There was a registered manager in post. A registered manager is a person who has registered with the Care Quality Commission to manage the service. Like registered providers, they are ‘registered persons’. Registered persons have legal responsibility for meeting the requirements in the Health and Social Care Act 2008 and associated Regulations about how the service is run.

People felt safe and staff knew how to raise any concerns to protect people from harm. We saw that risk assessments were in place to provide guidance to the equipment which was provided. When required staff had raised concerns and other equipment had been provided to support people. People told us they received support from a regular group of carers. The service ensured there was a thorough recruitment check undertaken before staff commenced their employment. When medicine support was required we saw that it was provided to meet individual’s level of support.

Staff had received training to support people’s needs and new staff received an induction to enable them to be confident in their role. This involved a training package, support from experienced staff and continued support. Staff knew about people’s individual capacity to make decisions and understood their responsibilities to support people and when relevant best interest decisions had been made. Where required people received a choice of meals and records were maintained to support people’s nutrition. People were supported to maintain their health and wellbeing with ongoing healthcare support.

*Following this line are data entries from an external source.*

/-- The launch that a value names as a handle of a context (R353, R354). -/
def State.handleOf (s : State) (c : Nat) (v : Word) : Option (Nat × Launch) :=
  match tget s.launches v.toNat with
  | some l => if l.ctx = c ∧ s.handleOpen v.toNat l then some (v.toNat, l) else none
  | none => none

/-! ### Loop tables (R50 to R52) -/

/-- The product of the trip counts of a kind; 1 when there are none. -/
def tripProduct (k : LoopKind) (l : List (LoopKind × Nat)) : Nat :=
  (l.filter fun t => t.1 == k).foldl (fun n t => n * t.2) 1

/-- The instance count (R51). -/
def instanceCount (l : List (LoopKind × Nat)) : Nat := tripProduct .dies l * tripProduct .cores l

/-- The trip counts of a kernel for an argument block (R50). -/
def State.tripsOf (s : State) (c : Nat) (k : Kernel) (args : Word) : List (LoopKind × Nat) :=
  k.loops.map fun t => (t.1, s.dispRead c (args + BitVec.ofNat 64 (8 * t.2)) 8)

/-- The first trip count whose page is in migration: the launch waits for it (R412). -/
def State.tripParks (s : State) (c : Nat) (k : Kernel) (args : Word) : Option Word :=
  (k.loops.map fun t => args + BitVec.ofNat 64 (8 * t.2)).find? (s.dispParks c .read)

/-- Whether a loop table is valid (R51, R64): a paired kernel runs its cores-level instances in pairs. A paired kernel
without a cores level has one instance and no pair; the manual names no such launch, and the model refuses it too
(assumption log 28). -/
def tripsOk (paired : Bool) (l : List (LoopKind × Nat)) : Bool :=
  (l.all fun t => decide (t.2 < 2 ^ 32)) && decide (instanceCount l < 2 ^ 32)
    && (!paired || ((l.any fun t => t.1 == .cores) && l.all fun t => t.1 != .cores || t.2 % 2 == 0))

/-- The index of an instance at a level (R51, R52): levels of one kind combine row-major. -/
def levelIndex (l : List (LoopKind × Nat)) (inst n : Nat) : Nat :=
  match l[n]? with
  | none => 0
  | some (k, trip) =>
    let pc := tripProduct .cores l
    let i := match k with
      | .cores => inst % pc
      | .dies => inst / pc
      | .temporal => 0
    if k = .temporal then trip else i / tripProduct k (l.drop (n + 1)) % trip

/-! ### Acceptance (R53, R353, R384, R387) -/

/-- What a launch command names (R353, R385). -/
structure LaunchReq where
  ctx      : Nat
  die      : Nat
  kzhdr    : Word
  args     : Word
  ctl      : Word
  after    : Word
  parent   : Option Nat
  hostq    : Option Nat
  det      : Bool
  cwAddr   : Word
  cwVal    : Word
  waitAddr : Word
  waitVal  : Nat

/-- The answers of R353. -/
def launchBusy : Word := BitVec.allOnes 64
/-- Invalid loop table. -/
def launchBadLoop : Word := BitVec.allOnes 64 - 1
/-- Invalid descriptor. -/
def launchBadDesc : Word := BitVec.allOnes 64 - 2

/-- Whether a launch still stands in its die's queue: not all of its instances are placed (R384). -/
def Launch.queued (l : Launch) : Bool :=
  l.place == .queue && l.status.isNone && !(l.eligible && decide (l.count ≤ l.started.length))

/-- The launches in a die's queue, of one context or of all. -/
def State.queueCount (s : State) (die : Nat) (c : Option Nat) : Nat :=
  (s.launches.filter fun (_, l) => l.die == die && l.queued && (c.isNone || c == some l.ctx)).length

/-- Whether a die's queue has room for a context (R384). -/
def State.queueRoom (s : State) (die c : Nat) : Bool :=
  decide (s.queueCount die none < 256 ∧ s.queueCount die (some c) < 64)

/-- Whether a context's overflow ring holds entries (R387). -/
def Ctx.ringUsed (k : Ctx) : Nat := k.ringTail - k.ringHead

/-- How the advice of a kernel is bound (R197). -/
def Kernel.binding (k : Kernel) : Binding :=
  if k.advice = 0 then .none else if k.digestOk && k.advOk then .bound else .refused

/-- The fields of CTL in range (R353). -/
def ctlOk (v : Word) : Bool :=
  !bit v.toNat 7 && bits v.toNat 12 4 == 0 && bits v.toNat 24 40 == 0 && decide (bits v.toNat 16 8 ≤ 64)

/-- The record of an accepted launch (R53). -/
def State.launchRecord (s : State) (r : LaunchReq) (k : Kernel) (trips : List (LoopKind × Nat)) (ring : Bool) :
    Launch :=
  let c := s.ctx r.ctx
  { ctx := r.ctx
    die := r.die
    kzhdr := r.kzhdr.toNat
    kernel := k
    args := r.args
    prio := bits r.ctl.toNat 0 6
    det := r.det || r.ctl.getLsbD 6
    dieMask := r.ctl.extractLsb' 8 4
    perDie := bits r.ctl.toNat 16 8
    after := r.after.toNat
    seed := c.seed
    brim := c.vlcap.toNat
    binding := k.binding
    cwAddr := r.cwAddr.toNat
    cwVal := r.cwVal
    waitAddr := r.waitAddr.toNat
    waitVal := r.waitVal
    trips := trips
    count := instanceCount trips
    parent := r.parent
    hostq := r.hostq
    accepted := s.nextLaunch
    place := if ring then .ring else .queue
    eligible := false
    eligAt := 0
    cores := []
    started := []
    exits := 0
    boost := 0
    waitFrom := s.time
    status := none
    doneAt := 0 }

/-- The OP 0 entry of the overflow ring (R387). -/
def LaunchReq.ringEntry (r : LaunchReq) : List Byte :=
  wordsBytes [r.kzhdr, r.args, r.ctl, r.after, 0, 0, 0, 0]

/-- A launch accepted: its record, its handle, its refusal counted (R53, R197). Handles count the acceptances of the whole
device (R353 gives their range only; DESIGN CHOICE, assumption log 93). -/
def State.enqueueLaunch (s : State) (r : LaunchReq) (k : Kernel) (trips : List (LoopKind × Nat)) (ring : Bool) :
    Word × State :=
  let h := s.nextLaunch
  let c := s.ctx r.ctx
  let c1 := if k.binding = .refused ∧ c.abrefuse ≠ BitVec.allOnes 64 then { c with abrefuse := c.abrefuse + 1 } else c
  let t := ({ s with nextLaunch := h + 1 } : State).setLaunch h (s.launchRecord r k trips ring)
  if ring then
    let n := 2 ^ c.ringLog
    (BitVec.ofNat 64 h, (t.l2WriteAt 3 (c.ringBase + 64 * (c.ringTail % n)) r.ringEntry).setCtx r.ctx
      { c1 with ringTail := c.ringTail + 1 })
  else (BitVec.ofNat 64 h, t.setCtx r.ctx c1)

/-- The answer to a launch, and what it changes (R51, R64, R353, R384, R387). -/
def State.acceptLaunch (s : State) (r : LaunchReq) : Word × State :=
  let c := s.ctx r.ctx
  match tget c.kernels r.kzhdr.toNat with
  | none => (launchBadDesc, s)
  | some k =>
    if !ctlOk r.ctl || (r.after != 0 && (s.handleOf r.ctx r.after).isNone)
        || r.cwAddr.toNat % 8 != 0 || r.waitAddr.toNat % 8 != 0 then (launchBadDesc, s)
    else
      let trips := s.tripsOf r.ctx k r.args
      if !tripsOk k.bounds.paired trips then (launchBadLoop, s)
      else if s.queueRoom r.die r.ctx && c.ringUsed == 0 then s.enqueueLaunch r k trips false
      else if c.ringBase != 0 && decide (c.ringUsed < 2 ^ c.ringLog) then s.enqueueLaunch r k trips true
      else (launchBusy, s)

/-! ### Completion (R389, R390) -/

/-- Harts asleep in JOIN on a launch become ready (R56, R63, R394). -/
def State.wakeJoins (s : State) (handle : Nat) : State :=
  s.mapHarts fun h =>
    match h.wait with
    | .join c _ => if c = handle ∧ h.status = .joinSleep then { h with status := .ready, readyAt := s.time } else h
    | _ => h

/-- A launch ends with a status: its internal completion word, then CWVAL (R389, R390). -/
def State.endWith (s : State) (handle status : Nat) : State :=
  match tget s.launches handle with
  | none => s
  | some l =>
    if l.status.isSome then s
    else
      let t := (s.setLaunch handle { l with status := some status, doneAt := s.time }).wakeJoins handle
      if l.cwAddr = 0 then t else t.dispWrite ⟨l.ctx, BitVec.ofNat 64 l.cwAddr, l.cwVal⟩

/-! ### Eligibility and placement (R388, R391) -/

/-- The cores of a partition on a die, ascending (R447, R8). -/
def partCores (p : Partition) (die : Nat) : List Nat :=
  (List.range 64).filterMap fun i =>
    let c := 64 * die + i
    if p.hamlets.getLsbD (hamletOf c) then some c else none

/-- The harts assigned to a core, saved or resident (R391). -/
def State.assignedTo (s : State) (core : Nat) : List Hart :=
  s.harts.filter fun h => h.core == core && h.status != .exited

/-- The cores of a die's part of a placement (R391): the least loaded, then the lowest; whole pairs for a
paired kernel. -/
def State.pickCores (s : State) (cs : List Nat) (n : Nat) (paired : Bool) : List Nat :=
  let load (c : Nat) := (s.assignedTo c).length
  let asc := sortBy (fun (a b : Nat) => decide (a < b))
  if paired then
    let w (c : Nat) := load c + load (c + 1)
    asc (((sortBy (fun (a b : Nat) => decide (w a < w b)) (cs.filter fun c => c % 2 == 0)).take (n / 2)).flatMap
      fun c => [c, c + 1])
  else asc ((sortBy (fun (a b : Nat) => decide (load a < load b)) cs).take n)

/-- The placement of a launch (R391): the cores of each die, none where no die lies in the partition. -/
def State.placement (s : State) (l : Launch) : List (List Nat) :=
  match s.partition l.ctx with
  | none => []
  | some p =>
    let dies := (List.range 4).filter fun d =>
      (l.dieMask == 0 || l.dieMask.getLsbD d) && !(partCores p d).isEmpty
    let D := min dies.length (tripProduct .dies l.trips)
    let want := if l.perDie = 0 then tripProduct .cores l.trips else l.perDie
    (dies.take D).map fun d =>
      let cs := partCores p d
      let n := min want cs.length
      let paired := l.kernel.bounds.paired
      s.pickCores cs (if paired then n + n % 2 else n) paired

/-- Whether an accepted launch meets its dependences (R388); a WAITADDR word in a page in migration is not read yet
(R412). -/
def State.dependencesMet (s : State) (l : Launch) : Bool :=
  (match tget s.launches l.after with
    | some a => a.status.isSome
    | none => true)
  && (l.waitAddr == 0 || (let a := BitVec.ofNat 64 l.waitAddr
    !s.dispParks l.ctx .read a && decide (l.waitVal ≤ s.dispRead l.ctx a 8)))

/-- A launch in its die's queue becomes eligible where it can, and its placement is fixed; without
instances or without a die it completes at once (R388 to R391). -/
def State.makeEligible (s : State) (handle : Nat) : State :=
  match tget s.launches handle with
  | none => s
  | some l =>
    if l.status.isNone && !l.eligible && l.place == .queue && s.dependencesMet l then
      let l1 := { l with eligible := true, eligAt := s.time, waitFrom := s.time, cores := s.placement l }
      let t := s.setLaunch handle l1
      if l.count = 0 then t.endWith handle 0
      else if l1.cores.isEmpty then t.endWith handle 3
      else t
    else s

/-- Every waiting launch's dependences looked at once (R388). -/
def State.pollOnce (s : State) : State := s.launches.foldl (fun (t : State) p => t.makeEligible p.1) s

/-- The dependences of the waiting launches, again after each completion that this itself causes (R388). -/
def State.pollLaunches (s : State) : State := s.launches.foldl (fun (t : State) _ => t.pollOnce) s

/-- A launch completes with a status; every waiting launch is looked at again (R56, R388, R389). -/
def State.completeLaunch (s : State) (handle status : Nat) : State := (s.endWith handle status).pollLaunches

/-- The core that an instance is assigned to (R52). -/
def Launch.coreOf (l : Launch) (inst : Nat) : Option Nat :=
  let pc := tripProduct .cores l.trips
  match l.cores[inst / pc % max 1 l.cores.length]? with
  | some part => part[inst % pc % max 1 part.length]?
  | none => none

/-! ### Starting a hart (R54) -/

/-- The lowest free save area of a context (R377). -/
def Ctx.freeArea (k : Ctx) : Option Nat :=
  (List.range (min (k.areas.length + 1) k.poolCnt.toNat)).find? fun i => !k.areas.contains i

/-- The user-level registers of a hart at its start (R54). -/
def Launch.startCsr (l : Launch) (inst : Nat) : Csr :=
  { Csr.reset with
    det := l.det
    loopn := Vector.ofFn fun (n : Fin 4) => BitVec.ofNat 64 (levelIndex l.trips inst n.val) }

/-- The supervisor registers of a hart at its start (R372, R416). -/
def Ctx.startTrap (k : Ctx) (c : Nat) : TrapRegs :=
  { TrapRegs.reset with
    ie := true
    tvec := k.tvec.extractLsb' 2 62
    vectored := k.tvec.setWidth 2 == 1#2
    ctxid := BitVec.ofNat 16 c }

/-- The advice context of a hart at its start (R187, R197, R199). -/
def Launch.startAdv (l : Launch) : Adv :=
  match l.binding with
  | .bound => { Adv.reset with
      st := .running, apc := l.kernel.advice + 64, code := l.kernel.advice + 64, codeSize := l.kernel.advSize }
  | .refused => { Adv.reset with refused := true }
  | .none => Adv.reset

/-- A hart at its start (R54): kp, hp and sp, and what the launch record fixes; vector registers,
accumulators and scratchpad hold undefined values under fresh tags. -/
def State.newHart (s : State) (handle : Nat) (l : Launch) (inst core slot area : Nat) : Hart :=
  let k := s.ctx l.ctx
  let hp := k.hlbase.setWidth 64 * 65536 + BitVec.ofNat 64 (65536 * area)
  { Hart.reset with
    uid := handle * 2 ^ 32 + inst
    ctx := l.ctx
    core := core
    slot := slot
    status := .running
    issuedAt := s.time
    saveIdx := some area
    pc := l.kernel.text
    x := (((Vector.replicate 32 0).set 2 (hp + 65536)).set 3 l.args).set 4 hp
    v := Vector.ofFn fun (i : Fin 32) => VReg.undef (s.free * 32 + i.val)
    csr := l.startCsr inst
    trap := k.startTrap l.ctx
    bounds := l.kernel.bounds
    brim := l.brim
    seed := l.seed
    accTag := s.free
    scrTag := s.free
    adv := l.startAdv }

/-- The harts that count as resident on a core (R392): those in its slots, and saved harts that declare scratchpad
bytes. -/
def Hart.counts (h : Hart) : Bool := h.inSlot || (h.status != .exited && h.bounds.scratch != 0)

/-- The split of a core before a hart that declares some bytes is issued (R78): it stays while a resident hart
declares bytes; otherwise the model takes none, or all that may be given, so that later harts fit (assumption log
29). L1 is written back and empty where the scratchpad grows. -/
def State.splitCore (s : State) (core uid scratch : Nat) : State :=
  if s.harts.any fun h => h.core == core && h.uid != uid && h.status != .exited && h.bounds.scratch != 0 then s
  else
    let n := if scratch = 0 then 0 else 7
    let t := if (s.core core).split < n then s.invalidate core false else s
    t.setCore core { t.core core with split := n }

People had established positive caring relationships with the staff. People were encouraged to be independent and have their needs met in a way they choose. Respect for the person was maintained and people’s dignity was upheld.

Assessments and person centred care plans had been completed to identify the care needs of the person. The service supported people to pursue their hobbies and interests. A complaints procedure was available and any concerns raised had been addressed.

The service had an open approach and clear values which staff felt supported them in their role. People were given the opportunity to provide feedback on their care and the service. A range of audits were used to monitor the quality of the service and were used to develop improvements to the service.